The whine in his ears was getting higher and louder and the road seemed to flex from side to side. He gripped the wheel tight while Wendy looked him over and told him he looked like he was getting sick, or having a flashback.

“I’m not having a flashback. At least not a pharmaceutically induced one. I’m still thinking about how I’ll put this in words, explain this part of the mission.”

“The president was finally killed. All hell broke loose. We took off.” She frowned. “Why this obsession with the operation report? Why do you feel this need to put everything into a system?”

“How did Ambrose get hold of that file? If they keep them under lock and key, how did he get a copy?”

“They wanted him to have a copy. When they handed it to him they knew he’d hand it to you.”

“I need to know. I need to know,” he said.

He pulled over to the side of the road, under tall pines clutching sandy soil, the isolated sunlight, dappled, coming down through the branches, and got out. Across the road, empty beach stretched to the west. There was an old grill and a pump with a working handle.

“I came up here as a teenager,” he said. “We camped on this beach, or somewhere near it.” He sat on a picnic bench carved with old names and dates. He put his face in his hands and suddenly began to sob.

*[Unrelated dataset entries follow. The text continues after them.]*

-- ==== Sys2Proof/Machine/Ops.lean ====
section
/-! DEFINITION. The named operations every rule is written in (spec/00_scope.md R9): the buffers, the
output ports, the draws of the query ports, the sample queue, the timer, and the error conditions. -/

namespace Sys2Proof.Machine

/-- Go on with `f` where `r` is a next state. -/
def andThen (r : Result) (f : State → Result) : Result :=
  match r with
  | .next s => f s
  | .fault e => .fault e
  | .refused e => .refused e

/-! ### Buffers -/

/-- `MemRead(BUF, i, n)` (R9, spec/20_memory.md R80). -/
def memRead {cap : Nat} (buf : Vector Byte cap) (i n : Nat) : List Byte :=
  (buf.toList.drop i).take n

/-- `MemWrite(BUF, i, n, v)` with n the length of `v` (R9).  A byte past the capacity is not written:
the buffer is never overrun (spec/20_memory.md R80). -/
def memWrite {cap : Nat} (buf : Vector Byte cap) (i : Nat) (v : List Byte) : Vector Byte cap :=
  ⟨⟨(buf.toList.take i ++ v ++ buf.toList.drop (i + v.length)).take cap⟩, by simp; omega⟩

/-- The frame the PSM is processing, `RXBUF[0..RX_LEN-1]` (spec/10_state.md R35). -/
def State.frame (s : State) : List Byte := memRead s.rxBuf 0 s.rxLen

/-- Load a frame into the receive buffer (spec/41_reassembler.md R175). -/
def loadFrame (f : List Byte) (s : State) : State :=
  { s with rxLen := f.length, rxBuf := memWrite s.rxBuf 0 f }

/-- "Clear the buffer": `RX_LEN <- 0` (spec/10_state.md R35). -/
def clearFrame (s : State) : State := { s with rxLen := 0 }

/-! ### Output ports -/

/-- Put one event on an output port, after all earlier ones (spec/20_memory.md R93). -/
def emitOut (e : OutEvent) (s : State) : State := { s with out := s.out ++ [e] }

/-- `send(b)`: one string on `TX`, whole (R9). -/
def send (b : List Byte) (s : State) : State := emitOut (.tx b) s

/-- `diag(CODE)`: one event on `DIAG` and no other effect (R9). -/
def diag (c : DiagCode) (s : State) : State := emitOut (.diag c) s

/-- Raising an error condition (R9, spec/60_exceptions.md R286): there is no trap mechanism, so it is
the error's `DIAG` event and nothing else; the rule that raises it goes on in line, and there is no
return. -/
def raiseError (c : DiagCode) (s : State) : State := diag c s

/-- The number of a `DIAG` code (spec/60_exceptions.md R283). -/
def diagNumber : DiagCode → Byte
  | .framingLen => 0x01
  | .framingStart => 0x02
  | .framingDir => 0x03
  | .framingChecksum => 0x04
  | .payloadOverflow => 0x10
  | .dataNoStart => 0x20
  | .dataTokenCount => 0x21
  | .channelRange => 0x23
  | .unsupportedOp => 0x24
  | .unrecognizedCmd => 0x25
  | .ackRetryRx => 0x30
  | .ackErrorRx => 0x31
  | .unexpectedAck => 0x32
  | .restart => 0x33
  | .sampleUnavailable => 0x40
  | .publishDropped => 0x50
  | .appendCapacity => 0x60
  | .codecLen => 0x70
  | .idleNoise => 0x80

/-- The JSON text of a `PUB` event (spec/42_commands.md R206); other events have none. -/
def publishText : OutEvent → Option (List Byte)
  | .pub k v => some (Config.pubFormat k v)
  | .tx _ | .diag _ => none

/-! ### Query ports: each read is a fresh draw (R5), the next scripted answer or a free value -/

/-- One read of `ADC(c - 1)`. -/
def drawAdc (c : Channel) (s : State) : FiniteF64 × State :=
  match s.adcIn with
  | v :: vs => (v, { s with adcIn := vs })
  | [] => (Config.adcDraw c s.freeDraws, { s with freeDraws := s.freeDraws + 1 })

/-- One query of `CONN`. -/
def drawConn (s : State) : Bool × State :=
  match s.connIn with
  | v :: vs => (v, { s with connIn := vs })
  | [] => (Config.connDraw s.freeDraws, { s with freeDraws := s.freeDraws + 1 })

/-- The answer of one `PUB.tryEnqueue` call. -/
def drawPub (s : State) : Bool × State :=
  match s.pubIn with
  | v :: vs => (v, { s with pubIn := vs })
  | [] => (Config.pubDraw s.freeDraws, { s with freeDraws := s.freeDraws + 1 })

/-- Whether a tick is the next step.  A stopped timer ticks never, and nothing is drawn
(spec/60_exceptions.md R289, R293). -/
def drawTick (s : State) : Bool × State :=
  if s.timerArmed then
    match s.tickIn with
    | v :: vs => (v, { s with tickIn := vs })
    | [] => (Config.tickDraw s.freeDraws, { s with freeDraws := s.freeDraws + 1 })
  else (false, s)

/-- Whether the timeout wins the race of spec/43_psm.md R262. -/
def drawTimeout (s : State) : Bool × State :=
  match s.timeoutIn with
  | v :: vs => (v, { s with timeoutIn := vs })
  | [] => (Config.timeoutDraw s.freeDraws, { s with freeDraws := s.freeDraws + 1 })

/-- One `ADC` read for each channel of a list, in its order. -/
def readChannels : List Channel → State → List F64 × State
  | [], s => ([], s)
  | c :: cs, s =>
    let r := drawAdc c s
    let more := readChannels cs r.2
    (r.1.toF64 :: more.1, more.2)

/-! ### Sample queue and timer -/

/-- `qpush(e)`: the newest event is dropped, silently, when the queue is full (spec/20_memory.md R87). -/
def qpush (e : SampleEvent) (s : State) : State :=
  if s.sq.length < s.params.queueCap then { s with sq := s.sq ++ [e] } else s

/-- `arm(p)` (spec/60_exceptions.md R291). -/
def arm (p : U32) (s : State) : State := { s with timerPeriodUs := p, timerArmed := true }

/-- `disarm()` (spec/60_exceptions.md R291). -/
def disarm (s : State) : State := { s with timerArmed := false }

/-! ### Channels -/

/-- Channel c is active: its operation code is not 0 (spec/92_eei_decisions.md D15). -/
def channelActive (s : State) (c : Channel) : Bool := s.chOp.get c != 0

/-- The active channels, in channel order (spec/43_psm.md R248). -/
def activeChannels (s : State) : List Channel := Channel.all.filter (channelActive s)

/-- The mask of the active channels: bit c - 1 for channel c (spec/42_commands.md R201). -/
def channelMask (s : State) : BitVec 3 :=
  BitVec.ofBool (channelActive s .ch3) ++ BitVec.ofBool (channelActive s .ch2) ++
    BitVec.ofBool (channelActive s .ch1)

/-! ### Placing an input -/

/-- Place an input so that the very next step runs it: the chunk at the head of `RX`, the registers its
row is decoded under (log entry 14), `TASK` ready and no tick first. -/
def stageInput (src : Source) (bytes : List Byte) (s : State) : State :=
  let s := { s with
    rx := bytes :: s.rx
    taskPhase := .ready
    tickIn := if s.timerArmed then false :: s.tickIn else s.tickIn }
  match src with
  | .chunk true =>
    { s with
      fraAppending := true
      appLen := if 3 ≤ s.appLen ∧ s.appLen ≤ 14 then s.appLen else 3 }
  | .chunk false => { s with fraAppending := false, appLen := 0 }
  | .frame st => { s with fraAppending := false, appLen := 0, commState := st }
  | .command => { s with fraAppending := false, appLen := 0, commState := .waitingData }

end Sys2Proof.Machine
end

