-- ==== Sys2Proof/Machine/Flags.lean ====
section
/-! DEFINITION. The flags of the block: `DATA_ERR` (spec/10_state.md R50) and the session flags `DIR1`
and `DIR2` (R46). -/

namespace Sys2Proof.Machine

/-- `DATA_ERR <- true` with the diagnostic of the error (spec/60_exceptions.md R282). -/
def raiseDataError (c : DiagCode) (s : State) : State := raiseError c { s with dataErr := true }

/-- `DATA_ERR <- false` (R50). -/
def clearDataError (s : State) : State := { s with dataErr := false }

/-- The acknowledgement of a data frame: `B_ERROR` if `DATA_ERR` else `B_OK` (spec/43_psm.md R239). -/
def dataAck (s : State) : Byte := if s.dataErr then wireBError else wireBOk

/-- "Clears session flags": `DIR1` and `DIR2` become false (spec/43_psm.md R253, R255). -/
def clearSessionFlags (s : State) : State := { s with dir1 := false, dir2 := false }

end Sys2Proof.Machine
end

“I feel genuinely sorry for myself. I feel this huge pity for myself.”

Wendy spread her arms and took a deep breath. “This is a real place and it’s beautiful, and it smells good, too. I say, fuck whatever they’re trying to do to us. We’re heading up to the target if he’s alive or dead, and we have to follow our guts on this.”

Looking out at Lake Michigan, across the road, he sensed again that he’d been here as a teenager, and that it had something to do with Rake, and the firebomb, and that scene in Hue. On a hot summer day he might have seen the Chicago mirage, the streets and towers visible high over the water, an optical trick of heat and light fantastic to behold if you were lucky enough to catch it. Whether or not it ever happened, the idea held a place in the hearts of Michiganders, who kept it alive from generation to generation. He felt the urge to cross the street and wade into the lake, which would be cold enough to unfold him completely if he stayed under long enough.